_ACTION ITEM_. Among the lines below, copy exactly those from the one with "is lost. -/" through the one with "else (m1.stkIrq 3).event", counting both ends.

_ENTRIES SUPPLIED_.
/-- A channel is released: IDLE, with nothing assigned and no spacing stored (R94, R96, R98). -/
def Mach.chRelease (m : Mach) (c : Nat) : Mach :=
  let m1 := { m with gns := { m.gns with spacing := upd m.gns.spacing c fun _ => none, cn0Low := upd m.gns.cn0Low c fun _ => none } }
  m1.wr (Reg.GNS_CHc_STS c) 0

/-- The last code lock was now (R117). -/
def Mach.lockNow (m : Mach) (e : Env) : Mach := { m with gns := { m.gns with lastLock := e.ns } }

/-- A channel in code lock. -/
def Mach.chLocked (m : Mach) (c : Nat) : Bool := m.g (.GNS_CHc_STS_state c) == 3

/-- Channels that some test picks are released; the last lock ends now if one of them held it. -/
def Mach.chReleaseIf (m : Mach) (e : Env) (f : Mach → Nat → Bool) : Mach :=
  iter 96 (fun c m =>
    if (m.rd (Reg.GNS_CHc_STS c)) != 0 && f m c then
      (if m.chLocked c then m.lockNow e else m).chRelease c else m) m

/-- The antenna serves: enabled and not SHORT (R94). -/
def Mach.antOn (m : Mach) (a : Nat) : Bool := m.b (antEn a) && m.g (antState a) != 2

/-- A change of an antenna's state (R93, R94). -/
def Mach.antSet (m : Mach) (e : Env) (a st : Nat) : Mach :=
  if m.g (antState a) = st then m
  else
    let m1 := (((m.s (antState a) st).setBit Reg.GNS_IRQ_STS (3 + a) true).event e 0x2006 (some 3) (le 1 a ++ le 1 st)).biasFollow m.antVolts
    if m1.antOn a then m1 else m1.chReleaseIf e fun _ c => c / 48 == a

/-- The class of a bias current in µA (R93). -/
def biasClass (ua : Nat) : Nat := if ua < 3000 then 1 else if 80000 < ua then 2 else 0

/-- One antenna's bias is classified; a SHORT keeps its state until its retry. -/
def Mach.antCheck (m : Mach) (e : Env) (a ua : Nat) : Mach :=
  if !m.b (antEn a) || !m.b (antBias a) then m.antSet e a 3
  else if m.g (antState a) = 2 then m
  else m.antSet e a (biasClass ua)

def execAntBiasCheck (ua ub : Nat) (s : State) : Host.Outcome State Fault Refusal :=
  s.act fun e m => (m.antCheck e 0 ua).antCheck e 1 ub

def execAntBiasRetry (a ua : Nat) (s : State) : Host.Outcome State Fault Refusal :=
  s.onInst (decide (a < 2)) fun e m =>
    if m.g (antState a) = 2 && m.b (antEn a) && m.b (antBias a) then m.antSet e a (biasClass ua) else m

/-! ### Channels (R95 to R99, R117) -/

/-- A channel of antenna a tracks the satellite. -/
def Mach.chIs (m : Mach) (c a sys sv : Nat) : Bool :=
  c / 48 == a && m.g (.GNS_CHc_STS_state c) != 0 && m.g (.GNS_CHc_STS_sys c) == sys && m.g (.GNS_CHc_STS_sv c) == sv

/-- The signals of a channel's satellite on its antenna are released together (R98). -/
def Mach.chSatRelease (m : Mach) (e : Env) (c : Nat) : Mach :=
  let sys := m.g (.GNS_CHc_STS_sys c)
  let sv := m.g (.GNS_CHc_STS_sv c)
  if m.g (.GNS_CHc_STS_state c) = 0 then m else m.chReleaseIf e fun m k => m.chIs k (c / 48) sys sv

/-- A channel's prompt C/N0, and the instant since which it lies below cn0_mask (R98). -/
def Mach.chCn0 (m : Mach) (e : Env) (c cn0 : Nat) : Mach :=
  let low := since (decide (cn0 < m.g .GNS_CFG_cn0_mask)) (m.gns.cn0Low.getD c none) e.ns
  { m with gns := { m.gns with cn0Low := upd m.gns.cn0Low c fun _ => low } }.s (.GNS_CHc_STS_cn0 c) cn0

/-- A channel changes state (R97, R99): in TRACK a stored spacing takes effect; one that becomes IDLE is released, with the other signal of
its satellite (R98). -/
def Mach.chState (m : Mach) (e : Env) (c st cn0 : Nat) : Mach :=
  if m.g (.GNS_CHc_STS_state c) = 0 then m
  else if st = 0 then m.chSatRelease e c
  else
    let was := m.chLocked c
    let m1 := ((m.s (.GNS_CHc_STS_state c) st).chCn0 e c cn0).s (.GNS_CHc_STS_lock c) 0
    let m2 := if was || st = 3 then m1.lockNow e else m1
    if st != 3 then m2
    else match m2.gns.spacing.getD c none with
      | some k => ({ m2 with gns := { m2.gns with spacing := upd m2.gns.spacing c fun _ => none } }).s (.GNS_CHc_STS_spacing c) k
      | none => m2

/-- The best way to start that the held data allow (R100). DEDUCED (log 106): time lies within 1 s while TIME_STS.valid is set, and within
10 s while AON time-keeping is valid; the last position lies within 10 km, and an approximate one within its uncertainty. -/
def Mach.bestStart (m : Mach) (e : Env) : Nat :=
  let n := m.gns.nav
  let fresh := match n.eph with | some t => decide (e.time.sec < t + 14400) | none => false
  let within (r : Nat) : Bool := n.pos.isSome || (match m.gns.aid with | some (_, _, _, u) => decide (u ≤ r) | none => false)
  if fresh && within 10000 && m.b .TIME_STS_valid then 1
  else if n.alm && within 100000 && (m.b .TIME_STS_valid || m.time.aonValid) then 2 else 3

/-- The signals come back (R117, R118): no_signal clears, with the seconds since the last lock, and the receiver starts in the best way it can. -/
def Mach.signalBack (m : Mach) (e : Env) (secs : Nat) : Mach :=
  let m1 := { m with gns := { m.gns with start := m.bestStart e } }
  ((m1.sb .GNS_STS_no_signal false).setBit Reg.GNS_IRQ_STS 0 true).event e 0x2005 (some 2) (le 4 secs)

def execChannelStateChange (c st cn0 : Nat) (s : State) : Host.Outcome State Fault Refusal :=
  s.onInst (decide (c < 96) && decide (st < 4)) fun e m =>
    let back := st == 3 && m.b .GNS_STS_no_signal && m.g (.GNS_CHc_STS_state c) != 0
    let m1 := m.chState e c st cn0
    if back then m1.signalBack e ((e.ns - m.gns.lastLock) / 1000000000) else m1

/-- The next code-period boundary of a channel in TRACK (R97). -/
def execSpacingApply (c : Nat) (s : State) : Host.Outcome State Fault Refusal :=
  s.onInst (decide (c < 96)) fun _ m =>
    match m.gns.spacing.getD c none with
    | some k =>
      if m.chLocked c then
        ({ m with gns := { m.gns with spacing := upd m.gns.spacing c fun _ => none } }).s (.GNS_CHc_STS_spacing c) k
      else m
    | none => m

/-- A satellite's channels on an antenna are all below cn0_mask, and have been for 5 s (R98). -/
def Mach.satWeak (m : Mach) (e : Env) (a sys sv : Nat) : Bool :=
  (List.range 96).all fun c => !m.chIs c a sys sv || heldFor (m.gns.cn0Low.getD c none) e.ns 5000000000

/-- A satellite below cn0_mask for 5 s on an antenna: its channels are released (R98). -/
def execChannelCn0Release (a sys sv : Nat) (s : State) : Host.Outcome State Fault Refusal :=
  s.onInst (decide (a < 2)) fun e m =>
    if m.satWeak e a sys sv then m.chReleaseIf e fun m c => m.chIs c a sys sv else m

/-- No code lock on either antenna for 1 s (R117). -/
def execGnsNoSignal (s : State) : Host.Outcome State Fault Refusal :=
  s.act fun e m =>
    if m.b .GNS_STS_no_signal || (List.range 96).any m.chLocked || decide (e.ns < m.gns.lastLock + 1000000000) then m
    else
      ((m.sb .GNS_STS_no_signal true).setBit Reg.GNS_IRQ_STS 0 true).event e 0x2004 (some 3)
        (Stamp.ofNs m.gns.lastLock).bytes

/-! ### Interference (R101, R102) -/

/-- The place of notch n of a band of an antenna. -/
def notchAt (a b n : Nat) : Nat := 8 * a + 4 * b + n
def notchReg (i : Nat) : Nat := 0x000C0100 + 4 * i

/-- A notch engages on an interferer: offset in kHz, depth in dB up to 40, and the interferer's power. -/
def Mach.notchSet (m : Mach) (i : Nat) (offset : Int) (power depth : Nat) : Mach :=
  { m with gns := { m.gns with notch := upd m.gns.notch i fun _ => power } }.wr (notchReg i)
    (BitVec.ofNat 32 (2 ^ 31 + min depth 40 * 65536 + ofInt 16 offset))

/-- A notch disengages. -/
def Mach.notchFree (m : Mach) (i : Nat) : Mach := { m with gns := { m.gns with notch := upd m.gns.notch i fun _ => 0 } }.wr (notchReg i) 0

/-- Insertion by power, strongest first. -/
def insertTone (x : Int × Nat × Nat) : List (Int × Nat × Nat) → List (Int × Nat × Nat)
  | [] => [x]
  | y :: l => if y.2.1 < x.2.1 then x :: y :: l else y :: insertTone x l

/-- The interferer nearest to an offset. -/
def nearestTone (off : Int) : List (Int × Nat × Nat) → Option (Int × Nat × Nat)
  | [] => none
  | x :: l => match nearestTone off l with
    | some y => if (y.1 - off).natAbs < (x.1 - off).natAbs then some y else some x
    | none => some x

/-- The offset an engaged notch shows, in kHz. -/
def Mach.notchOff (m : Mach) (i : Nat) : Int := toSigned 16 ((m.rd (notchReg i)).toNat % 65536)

--

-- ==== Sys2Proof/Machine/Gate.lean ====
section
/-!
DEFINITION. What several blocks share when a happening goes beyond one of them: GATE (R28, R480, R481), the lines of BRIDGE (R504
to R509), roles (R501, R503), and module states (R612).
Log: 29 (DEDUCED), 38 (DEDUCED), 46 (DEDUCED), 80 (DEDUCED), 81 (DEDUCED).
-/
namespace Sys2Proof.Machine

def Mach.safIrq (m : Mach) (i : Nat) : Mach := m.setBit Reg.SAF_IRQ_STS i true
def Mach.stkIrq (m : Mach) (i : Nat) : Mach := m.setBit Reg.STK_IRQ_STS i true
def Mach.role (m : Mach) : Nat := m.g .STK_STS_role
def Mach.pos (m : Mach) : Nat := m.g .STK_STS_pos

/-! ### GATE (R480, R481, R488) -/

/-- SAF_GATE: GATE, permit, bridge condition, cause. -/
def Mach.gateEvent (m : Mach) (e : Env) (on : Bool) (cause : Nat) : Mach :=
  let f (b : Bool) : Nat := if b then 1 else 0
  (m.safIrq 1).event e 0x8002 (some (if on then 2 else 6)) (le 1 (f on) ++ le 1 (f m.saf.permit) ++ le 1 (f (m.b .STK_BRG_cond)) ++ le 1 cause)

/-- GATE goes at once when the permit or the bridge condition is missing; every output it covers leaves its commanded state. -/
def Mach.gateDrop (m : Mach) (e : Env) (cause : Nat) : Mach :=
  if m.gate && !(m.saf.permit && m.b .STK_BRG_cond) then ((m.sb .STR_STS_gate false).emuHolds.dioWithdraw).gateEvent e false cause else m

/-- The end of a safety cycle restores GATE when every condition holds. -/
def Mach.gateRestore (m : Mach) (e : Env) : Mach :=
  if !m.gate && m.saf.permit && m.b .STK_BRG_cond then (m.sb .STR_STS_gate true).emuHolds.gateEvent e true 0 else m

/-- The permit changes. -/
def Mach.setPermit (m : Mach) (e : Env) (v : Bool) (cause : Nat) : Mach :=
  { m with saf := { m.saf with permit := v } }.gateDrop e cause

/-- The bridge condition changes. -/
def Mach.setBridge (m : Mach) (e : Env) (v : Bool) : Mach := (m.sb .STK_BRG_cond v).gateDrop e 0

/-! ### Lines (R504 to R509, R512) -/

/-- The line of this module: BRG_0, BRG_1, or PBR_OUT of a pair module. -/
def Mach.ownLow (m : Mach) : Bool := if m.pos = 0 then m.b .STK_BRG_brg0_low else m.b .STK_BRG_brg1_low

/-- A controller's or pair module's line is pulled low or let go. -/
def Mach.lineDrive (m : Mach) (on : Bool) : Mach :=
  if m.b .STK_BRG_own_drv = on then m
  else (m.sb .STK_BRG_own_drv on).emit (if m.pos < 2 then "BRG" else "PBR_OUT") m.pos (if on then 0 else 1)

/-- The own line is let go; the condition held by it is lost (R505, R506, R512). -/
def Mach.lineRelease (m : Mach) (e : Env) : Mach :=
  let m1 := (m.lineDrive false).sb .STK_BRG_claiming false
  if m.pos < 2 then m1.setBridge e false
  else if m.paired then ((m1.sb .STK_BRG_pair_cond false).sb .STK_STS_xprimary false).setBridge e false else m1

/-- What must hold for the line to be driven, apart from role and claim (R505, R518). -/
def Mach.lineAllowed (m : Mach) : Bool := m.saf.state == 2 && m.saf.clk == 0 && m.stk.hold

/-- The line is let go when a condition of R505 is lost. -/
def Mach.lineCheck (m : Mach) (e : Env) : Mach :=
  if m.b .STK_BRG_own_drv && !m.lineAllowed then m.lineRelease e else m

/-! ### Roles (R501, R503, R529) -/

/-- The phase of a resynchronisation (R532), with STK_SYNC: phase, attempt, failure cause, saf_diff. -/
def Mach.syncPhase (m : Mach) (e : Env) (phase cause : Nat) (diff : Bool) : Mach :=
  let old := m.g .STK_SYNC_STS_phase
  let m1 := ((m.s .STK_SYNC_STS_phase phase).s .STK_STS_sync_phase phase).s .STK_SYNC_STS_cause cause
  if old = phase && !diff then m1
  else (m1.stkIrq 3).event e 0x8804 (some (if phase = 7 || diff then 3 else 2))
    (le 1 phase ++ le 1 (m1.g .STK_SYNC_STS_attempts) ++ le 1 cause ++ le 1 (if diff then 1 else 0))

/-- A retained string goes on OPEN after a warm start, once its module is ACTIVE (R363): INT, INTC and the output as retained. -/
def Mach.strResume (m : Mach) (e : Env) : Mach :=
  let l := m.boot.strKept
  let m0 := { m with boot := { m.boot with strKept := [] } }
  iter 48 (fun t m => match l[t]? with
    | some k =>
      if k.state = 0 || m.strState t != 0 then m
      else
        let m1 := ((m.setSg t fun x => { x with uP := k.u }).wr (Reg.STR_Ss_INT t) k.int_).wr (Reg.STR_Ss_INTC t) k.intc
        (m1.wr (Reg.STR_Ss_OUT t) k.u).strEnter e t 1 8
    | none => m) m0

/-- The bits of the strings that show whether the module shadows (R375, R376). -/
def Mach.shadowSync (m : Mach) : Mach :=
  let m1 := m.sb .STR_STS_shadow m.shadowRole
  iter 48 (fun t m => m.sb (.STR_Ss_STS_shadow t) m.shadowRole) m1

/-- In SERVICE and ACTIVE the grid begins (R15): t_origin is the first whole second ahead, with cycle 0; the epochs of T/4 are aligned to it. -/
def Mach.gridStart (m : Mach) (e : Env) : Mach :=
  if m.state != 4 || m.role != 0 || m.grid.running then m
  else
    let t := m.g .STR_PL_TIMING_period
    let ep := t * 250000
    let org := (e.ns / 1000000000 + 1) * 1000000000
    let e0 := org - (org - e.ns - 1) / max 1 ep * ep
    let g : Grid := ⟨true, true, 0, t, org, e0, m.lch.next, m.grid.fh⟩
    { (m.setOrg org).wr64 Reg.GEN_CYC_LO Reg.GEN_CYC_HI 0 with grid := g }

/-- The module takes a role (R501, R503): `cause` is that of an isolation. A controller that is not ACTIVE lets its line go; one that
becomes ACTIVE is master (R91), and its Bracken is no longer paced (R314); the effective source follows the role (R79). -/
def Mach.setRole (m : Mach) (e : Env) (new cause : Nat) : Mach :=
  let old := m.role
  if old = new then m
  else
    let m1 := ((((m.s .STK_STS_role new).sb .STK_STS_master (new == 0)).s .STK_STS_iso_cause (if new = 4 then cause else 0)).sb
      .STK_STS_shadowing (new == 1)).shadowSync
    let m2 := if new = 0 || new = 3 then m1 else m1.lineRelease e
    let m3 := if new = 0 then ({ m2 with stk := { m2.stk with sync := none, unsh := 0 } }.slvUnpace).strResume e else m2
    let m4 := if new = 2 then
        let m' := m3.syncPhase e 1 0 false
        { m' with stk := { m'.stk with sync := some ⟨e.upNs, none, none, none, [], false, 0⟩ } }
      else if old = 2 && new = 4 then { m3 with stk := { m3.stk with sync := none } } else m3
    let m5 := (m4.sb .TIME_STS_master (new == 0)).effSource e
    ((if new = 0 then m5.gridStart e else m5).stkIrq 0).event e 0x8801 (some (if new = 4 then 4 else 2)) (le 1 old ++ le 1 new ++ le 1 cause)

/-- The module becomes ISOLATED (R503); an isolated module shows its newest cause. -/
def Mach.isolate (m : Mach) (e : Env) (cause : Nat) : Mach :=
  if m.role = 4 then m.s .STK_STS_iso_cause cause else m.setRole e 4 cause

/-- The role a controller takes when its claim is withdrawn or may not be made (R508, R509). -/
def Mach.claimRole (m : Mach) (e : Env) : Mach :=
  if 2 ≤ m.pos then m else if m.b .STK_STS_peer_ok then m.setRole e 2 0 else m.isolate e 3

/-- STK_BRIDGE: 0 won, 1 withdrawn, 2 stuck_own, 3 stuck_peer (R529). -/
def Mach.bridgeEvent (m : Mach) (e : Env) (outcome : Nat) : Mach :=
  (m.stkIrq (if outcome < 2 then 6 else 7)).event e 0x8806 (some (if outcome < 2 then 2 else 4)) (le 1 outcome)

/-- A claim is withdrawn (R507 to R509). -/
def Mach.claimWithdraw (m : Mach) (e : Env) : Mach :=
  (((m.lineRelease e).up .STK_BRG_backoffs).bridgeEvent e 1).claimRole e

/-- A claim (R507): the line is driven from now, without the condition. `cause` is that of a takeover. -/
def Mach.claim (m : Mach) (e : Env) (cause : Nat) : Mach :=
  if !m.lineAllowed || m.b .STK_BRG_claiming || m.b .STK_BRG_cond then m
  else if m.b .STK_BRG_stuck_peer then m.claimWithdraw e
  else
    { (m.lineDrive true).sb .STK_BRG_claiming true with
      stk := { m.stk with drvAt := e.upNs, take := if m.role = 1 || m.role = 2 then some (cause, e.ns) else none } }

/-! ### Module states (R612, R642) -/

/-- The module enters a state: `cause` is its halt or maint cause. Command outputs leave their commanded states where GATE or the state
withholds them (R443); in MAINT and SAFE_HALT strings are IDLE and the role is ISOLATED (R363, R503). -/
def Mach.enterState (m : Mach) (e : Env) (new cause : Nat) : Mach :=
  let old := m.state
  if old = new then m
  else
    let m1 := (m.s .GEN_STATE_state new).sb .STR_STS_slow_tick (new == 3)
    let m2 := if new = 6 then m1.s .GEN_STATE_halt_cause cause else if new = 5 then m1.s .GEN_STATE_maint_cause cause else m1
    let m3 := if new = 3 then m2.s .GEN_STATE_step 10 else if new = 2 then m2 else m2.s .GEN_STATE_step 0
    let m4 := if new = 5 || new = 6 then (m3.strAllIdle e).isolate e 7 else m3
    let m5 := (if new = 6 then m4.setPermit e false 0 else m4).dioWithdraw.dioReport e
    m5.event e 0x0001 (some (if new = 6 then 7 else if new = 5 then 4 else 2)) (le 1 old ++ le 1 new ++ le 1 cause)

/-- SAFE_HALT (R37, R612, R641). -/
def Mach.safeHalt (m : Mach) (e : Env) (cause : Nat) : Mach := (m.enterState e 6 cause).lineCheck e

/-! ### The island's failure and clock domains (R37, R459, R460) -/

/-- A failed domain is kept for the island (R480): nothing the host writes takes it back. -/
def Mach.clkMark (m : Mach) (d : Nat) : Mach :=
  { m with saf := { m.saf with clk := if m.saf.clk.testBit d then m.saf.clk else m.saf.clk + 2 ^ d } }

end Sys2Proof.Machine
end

_SOLUTION FOR THIS TASK_.
/-- The line is let go when a condition of R505 is lost. -/
def Mach.lineCheck (m : Mach) (e : Env) : Mach :=
  if m.b .STK_BRG_own_drv && !m.lineAllowed then m.lineRelease e else m

/-! ### Roles (R501, R503, R529) -/

/-- The phase of a resynchronisation (R532), with STK_SYNC: phase, attempt, failure cause, saf_diff. -/
def Mach.syncPhase (m : Mach) (e : Env) (phase cause : Nat) (diff : Bool) : Mach :=
  let old := m.g .STK_SYNC_STS_phase
  let m1 := ((m.s .STK_SYNC_STS_phase phase).s .STK_STS_sync_phase phase).s .STK_SYNC_STS_cause cause
  if old = phase && !diff then m1
  else (m1.stkIrq 3).event e 0x8804 (some (if phase = 7 || diff then 3 else 2))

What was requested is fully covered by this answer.